This highlights the usefulness of the exploration test—without it (as is the case, for example, with the code from the previous article), this little MongoDB characteristic might have gone unnoticed until weeks or months into the project. Whether this is a bug in the MongoDB server is a value judgment and not something to be explored right now. The point is, the exploration test put the technology under the microscope, helping isolate this “interesting” behavior. That lets developers looking to use the technology make their own decisions as to whether this is a breaking change. Forewarned is forearmed.

Fixing the code so the test passes, by the way, requires the DateTime that comes back from the database to be converted to local time.
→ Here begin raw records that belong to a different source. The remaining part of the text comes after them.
/-- R104: an illegal pair raises IllegalInstruction naming the mnemonic and the mode bits, before any
operand is read and after the parity check; a legal pair never does. -/
def Obligations.IllegalModeTraps : Prop :=
  ∀ (s : State) (i : Instr),
    (legalMode i.mnemonic i.mode = false →
      exec i s = .fault (.illegalInstruction s.pc i.mnemonic i.mode.bits)) ∧
    (legalMode i.mnemonic i.mode = true → ∀ pc m b, exec i s ≠ .fault (.illegalInstruction pc m b)) ∧
    (legalMode i.mnemonic i.mode = false → s.loaded = true → codeFetch s = .ok i →
      step s = if popcount (pack s.params i) % 2 = 0 then
          .fault (.illegalInstruction s.pc i.mnemonic i.mode.bits)
        else .fault (.corruptInstruction s.pc (pack s.params i)))

/-- R100 and R214 (decision D16): a step of an unloaded machine is refused. -/
def Obligations.UnloadedStepIsRefused : Prop :=
  ∀ (s : State), s.loaded = false → step s = .refused .unloaded ∧ hostCall .step s = (.refused .unloaded, s)

/-- R180 and R182, which the spec derives: a handler always answers a next state or one of its own faults,
and each fault has its cause: the illegal mode; the divisor 0 that DIV sourced; the data index, which is
the argument or the word an INDIRECT operand read through it, out of range. The last two come only in a
legal mode. -/
def Obligations.FaultsOfEachInstruction : Prop :=
  ∀ (s : State) (i : Instr),
    match exec i s with
    | .next _ => legalMode i.mnemonic i.mode = true
    | .refused _ => False
    | .fault (.corruptInstruction _ _) => False
    | .fault (.illegalInstruction pc m b) =>
      pc = s.pc ∧ m = i.mnemonic ∧ b = i.mode.bits ∧ legalMode i.mnemonic i.mode = false
    | .fault (.divideByZero pc) =>
      pc = s.pc ∧ i.mnemonic = .div ∧ legalMode i.mnemonic i.mode = true ∧
        ∃ a, i.arg = some a ∧ Sourced s i.mode a 0#32
    | .fault (.indexFault pc space x) =>
      pc = s.pc ∧ space = .data ∧ ¬ Addressable s x ∧ legalMode i.mnemonic i.mode = true ∧
        i.mode ≠ .immediate ∧ (i.mode = .direct → i.mnemonic ≠ .jump ∧ i.mnemonic ≠ .jmpz) ∧
        ∃ a, i.arg = some a ∧
          (x = a ∨ (i.mode = .indirect ∧ i.mnemonic ≠ .jump ∧ i.mnemonic ≠ .jmpz ∧ Addressable s a ∧
            x = wordAt s a))

/-- R109 and R183 (the order is the spec's decision D9): fetch before parity, parity before mode, mode
before operands, operand reads before the divisor. -/
def Obligations.FirstFailingCheckDecides : Prop :=
  ∀ (s : State), s.loaded = true →
    (∀ f, codeFetch s = .error f → step s = .fault f) ∧
    (∀ i, codeFetch s = .ok i → parityOk s.params i = false →
      step s = .fault (.corruptInstruction s.pc (pack s.params i))) ∧
    (∀ i, codeFetch s = .ok i → parityOk s.params i = true → legalMode i.mnemonic i.mode = false →
      step s = .fault (.illegalInstruction s.pc i.mnemonic i.mode.bits)) ∧
    (∀ mode p arg x, codeFetch s = .ok (.div mode p arg) → parityOk s.params (.div mode p arg) = true →
      SourceOutside s mode arg x → step s = .fault (.indexFault s.pc .data x))

/-! ### Frames -/

/-- R21 and the handlers of NOT, LOD, ADD, SUB, MUL, DIV, AND, CMPL and CMPZ: they change only acc and pc;
no data word, no code cell, no other state. -/
def Obligations.AccumulatorWritersFrame : Prop :=
  ∀ (s t : State) (i : Instr),
    i.mnemonic ∈ [Mnemonic.not, .lod, .add, .sub, .mul, .div, .and, .cmpl, .cmpz] → exec i s = .next t →
    (∀ a, wordAt t a = wordAt s a) ∧ t.data = s.data ∧ t.changedDataIndex = s.changedDataIndex ∧
      t.code = s.code ∧ t.programSize = s.programSize ∧ t.loaded = s.loaded ∧ t.params = s.params ∧
      t.draws = s.draws ∧ t.pc = wrap32 (s.pc.toInt + 1)

/-- The handlers of NOP, HALT, JUMP and JMPZ change at most the pc. -/
def Obligations.ControlInstructionsFrame : Prop :=
  ∀ (s t : State) (i : Instr),
    i.mnemonic ∈ [Mnemonic.nop, .halt, .jump, .jmpz] → exec i s = .next t →
    t.acc = s.acc ∧ (∀ a, wordAt t a = wordAt s a) ∧ t.data = s.data ∧
      t.changedDataIndex = s.changedDataIndex ∧ t.code = s.code ∧ t.programSize = s.programSize ∧
      t.loaded = s.loaded ∧ t.params = s.params ∧ t.draws = s.draws

/-- STO changes one data word, changedDataIndex and the pc: every other word reads as before. -/
def Obligations.StoFrame : Prop :=
  ∀ (s t : State) (mode : Mode) (p : Bool) (arg : Word), exec (.sto mode p arg) s = .next t →
    (∀ a, storeAddress .sto mode arg s = .ok a → ∀ j, j ≠ a → wordAt t j = wordAt s j) ∧
      t.acc = s.acc ∧ t.code = s.code ∧ t.programSize = s.programSize ∧ t.loaded = s.loaded ∧
      t.params = s.params ∧ t.draws = s.draws

/-! ### Rules of the whole machine -/

/-- 10_state.md and 20_memory.md: no step writes the code array, programSize, the loaded bit or a
parameter, and none makes a free draw (the last two are the model's own fields, log entries 3 and 6). -/
def Obligations.NoStepWritesCode : Prop :=
  ∀ (s t : State), step s = .next t →
    t.code = s.code ∧ t.programSize = s.programSize ∧ t.loaded = s.loaded ∧ t.params = s.params ∧
      t.draws = s.draws

/-- 10_state.md: only STO writes the data array and changedDataIndex. -/
def Obligations.OnlyStoreWritesData : Prop :=
  ∀ (s t : State), step s = .next t → t.data ≠ s.data ∨ t.changedDataIndex ≠ s.changedDataIndex →
    ∃ mode p arg a, codeFetch s = .ok (.sto mode p arg) ∧ storeAddress .sto mode arg s = .ok a ∧
      t.changedDataIndex = a ∧ Addressable s a

/-- 10_state.md: the instructions that write the accumulator. -/
def Obligations.AccumulatorWriters : Prop :=
  ∀ (s t : State), step s = .next t → t.acc ≠ s.acc →
    ∃ i, codeFetch s = .ok i ∧ i.mnemonic ∈ [Mnemonic.not, .lod, .add, .sub, .mul, .div, .and, .cmpl, .cmpz]

/-- 10_state.md: no rule's outcome depends on changedDataIndex: two states that differ in it only step
alike, up to that field. It holds for every value of the field. -/
def Obligations.ChangedDataIndexIsNeverRead : Prop :=
  ∀ (s : State) (c : Word),
    match step s, step { s with changedDataIndex := c } with
    | .next t, .next u => u = { t with changedDataIndex := u.changedDataIndex } ∧
        (u.changedDataIndex = t.changedDataIndex ∨ u.changedDataIndex = c)
    | .fault f, .fault g => f = g
    | .refused r, .refused q => r = q
    | _, _ => False

/-! ### Invariants -/

/-- Reset meets the invariant (the sizes 16 and 64 are the model's choice, log entry 2). -/
def Obligations.ResetMeetsInvariant : Prop := State.reset.Inv

/-- From every state that meets the invariant, a step gives a state that meets it. -/
def Obligations.StepKeepsInvariant : Prop :=
  ∀ (s t : State), s.Inv → step s = .next t → t.Inv

/-- Every call of the host, a failed load and its free draws among them, keeps the invariant. -/
def Obligations.HostCallsKeepInvariant : Prop :=
  ∀ (c : HostCall) (s : State), s.Inv → (hostCall c s).2.Inv

/-- Every state a host can bring the machine to, from `clear()` under any parameters R7 allows. -/
def Obligations.EverySessionMeetsInvariant : Prop :=
  ∀ (p : Params) (n : Nat) (cs : List HostCall), p.Valid → (hostCalls cs (State.cleared p n)).Inv

/-! ### Runs -/

/-- A step's outcome is Halted exactly when the instruction fetched is a HALT in DIRECT mode, and then
the state is unchanged (41_control_misc.md; representation: log entry 4). -/
def Obligations.HaltedOnlyByHalt : Prop :=
  ∀ (s t : State), stepOutcome s = .halted t ↔
    (s.loaded = true ∧ (∃ p, fetchChecked s = .ok (.halt .direct p)) ∧ t = s)

/-- R184 and R211 (decisions D13 and D31): a run that ends gives the halt notification exactly once, and
before its fault is surfaced. -/
def Obligations.HaltNotifiedOnce : Prop :=
  ∀ (n : Nat) (s : State),
    (GoodEnd (execute n s) → (execute n s).notices = [.haltNotification]) ∧
    (∀ f, (execute n s).ending = .fault f → (execute n s).notices = [.haltNotification, .faultSurfaced f]) ∧
    ((execute n s).ending = .running → (execute n s).notices = [])

/-- R210: `execute` stops at the first terminal event: more fuel changes nothing after a run has ended. -/
def Obligations.EndedRunNeedsNoMoreFuel : Prop :=
  ∀ (n k : Nat) (s : State), (execute n s).ending ≠ .running → execute (n + k) s = execute n s

/-- R185 and R186, which the spec derives, and the loop of R210: a step that faults ends the run in the
state before that step, a step that continues goes on from its next state, and from the state a faulted
run leaves the same step faults the same again. -/
def Obligations.FaultedRunStaysAtFault : Prop :=
  ∀ (n : Nat) (s : State),
    (∀ f, step s = .fault f → (execute (n + 1) s).ending = .fault f ∧ (execute (n + 1) s).final = s) ∧
    (∀ t, stepOutcome s = .continued t → execute (n + 1) s = execute n t) ∧
    (∀ f, (execute n s).ending = .fault f →
      step (execute n s).final = .fault f ∧ hostCall .step (execute n s).final = (.fault f, (execute n s).final))

/-- R160 and R210: JUMP DIRECT with offset 0 jumps to itself, and the run never ends. -/
def Obligations.JumpToSelfRunsForever : Prop :=
  ∀ (s : State) (p : Bool), s.loaded = true → fetchChecked s = .ok (.jump .direct p 0#32) →
    step s = .next s ∧ RunsForever s

/-! ### Reset and loading -/

/-- R33: the state after `clear()`, from any state, and the state the model starts from: all zero and
empty, and loaded. Of changedDataIndex nothing is stated: it is a free draw. -/
def Obligations.ClearLeavesResetValues : Prop :=
  ∀ (s : State), ∀ t ∈ [clear s, State.reset], t.acc = 0#32 ∧ t.pc = 0#32 ∧ (∀ i, cellAt t i = none) ∧
    t.programSize = 0 ∧ (∀ i, wordAt t i = 0#32) ∧ t.loaded = true

/-- R213 (its start with `clear()` and its limits are the spec's decision D16): the image the Encoder
writes of a program and its data pairs loads, from any state, to exactly that program at pc 0, with
each data word at its last pair's value. -/
def Obligations.EncodedImageLoads : Prop :=
  ∀ (s : State) (is : List Instr) (ds : List (Word × Word)), s.params.Valid →
    (∀ i ∈ is, parityOk s.params i = true) → is.length ≤ s.params.codeCapacity →
    (∀ d ∈ ds, Addressable s d.1) →
    ∃ t, load (.bytes (encodeImage s.params is ds)) s = (.success, t) ∧
      (∀ k : Nat, cellGet k t.code = is[k]?) ∧ t.programSize = is.length ∧ t.acc = 0#32 ∧ t.pc = 0#32 ∧
      t.loaded = true ∧ t.params = s.params ∧
      (∀ j, wordAt t j = ((ds.reverse.find? fun d => d.1 == j).map Prod.snd).getD 0#32) ∧
      (∀ d, ds.getLast? = some d → t.changedDataIndex = d.1)

/-- R213 and R214 (decision D16): an opcode with odd parity, one that names no mnemonic, or a missing
sentinel, after any program that fits, fails the load. -/
def Obligations.BadCodeSegmentFailsLoad : Prop :=
  ∀ (s : State) (is : List Instr) (b : Byte) (rest : List Byte), s.params.Valid →
    (∀ i ∈ is, parityOk s.params i = true) → is.length ≤ s.params.codeCapacity →
    (decodeByte s.params b = .corrupt b →
      (load (.bytes (encodeCode s.params is ++ b :: rest)) s).1 = .failure (.corruptInstruction b)) ∧
    (decodeByte s.params b = .unknownMnemonic b →
      (load (.bytes (encodeCode s.params is ++ b :: rest)) s).1 = .failure (.unknownMnemonic b)) ∧
    (load (.bytes (encodeCode s.params is)) s).1 = .failure .noSentinel

/-- R212 and R214 (decision D16): a missing file and an I/O error each fail the load by name; after any
failed load, `loaded` is 0 and a step is refused until `clear()`. -/
def Obligations.FailedLoadRefusesSteps : Prop :=
  ∀ (s : State) (file : ImageFile),
    (file = .missing → (load file s).1 = .failure .missingFile) ∧
    (file = .ioError → (load file s).1 = .failure .ioError) ∧
    (∀ e, (load file s).1 = .failure e →
      (load file s).2.loaded = false ∧ step (load file s).2 = .refused .unloaded ∧
        step (clear (load file s).2) = .fault (.indexFault 0#32 .code 0#32))

/-! ### The host's accessors -/

/-- R220, R223 and R224 (decision D27): the register accessors. -/
def Obligations.RegisterAccessors : Prop :=
  ∀ (s : State) (v : Word) (n : Int),
    hostCall .getPC (hostCall (.setPC v) s).2 = (.word v, { s with pc := v }) ∧
    hostCall .getAccum (hostCall (.setAccum v) s).2 = (.word v, { s with acc := v }) ∧
    (0 ≤ n → n ≤ (s.params.codeCapacity : Int) →
      hostCall .getProgramSize (hostCall (.setProgramSize n) s).2 =
        (.size n.toNat, { s with programSize := n.toNat })) ∧
    (n < 0 ∨ (s.params.codeCapacity : Int) < n →
      hostCall (.setProgramSize n) s = (.refused (.badProgramSize n), s)) ∧
    hostCall .getChangedDataIndex s = (.word s.changedDataIndex, s)

/-- R221 (decision D27): a ranged data write is all or nothing; its words read back, the others stay, and
changedDataIndex is the last index written. -/
def Obligations.RangedDataWriteIsAllOrNothing : Prop :=
  ∀ (s : State) (start : Word) (vs : List Word),
    ((∀ k : Nat, k < vs.length → inRange s.params.dataSize (start.toInt + (k : Int)) = true) →
      ∃ t, hostCall (.setDataRange start vs) s = (.done, t) ∧
        (∀ (k : Nat) (v : Word), vs[k]? = some v → wordAt t (wrap32 (start.toInt + (k : Int))) = v) ∧
        (∀ j : Word, (∀ k : Nat, k < vs.length → j ≠ wrap32 (start.toInt + (k : Int))) → wordAt t j = wordAt s j) ∧
        (vs ≠ [] → t.changedDataIndex = wrap32 (start.toInt + (vs.length : Int) - 1)) ∧
        hostCall (.getDataRange start vs.length) t = (.words vs, t)) ∧
    ((∃ k : Nat, k < vs.length ∧ inRange s.params.dataSize (start.toInt + (k : Int)) = false) →
      ∃ i, hostCall (.setDataRange start vs) s = (.fault (.indexFault s.pc .data i), s))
I brought this up in an online forum, and according to the response from the MongoDB.Driver author, Sam Corder, “All dates going in are converted to UTC but left as UTC coming back out.” So you must either convert the DateTime to UTC time before storing it via DateTime.ToUniversalTime, or else convert any DateTime retrieved from the database to the local time zone via the DateTime.ToLocalTime, by using the following sample code:

Assert.AreEqual(ted["birthday"], 

  ((DateTime)result["birthday"]).ToLocalTime());

This in itself highlights one of the great advantages of community efforts—typically the principals involved are only an e-mail away.

Adding Complexity

Developers looking to use MongoDB need to understand that, contrary to initial appearances, it isn’t an object database—that is, it can’t handle arbitrarily complex object graphs without help. There are a few conventions that deal with ways to provide that help, but thus far doing so remains on the developer’s shoulders.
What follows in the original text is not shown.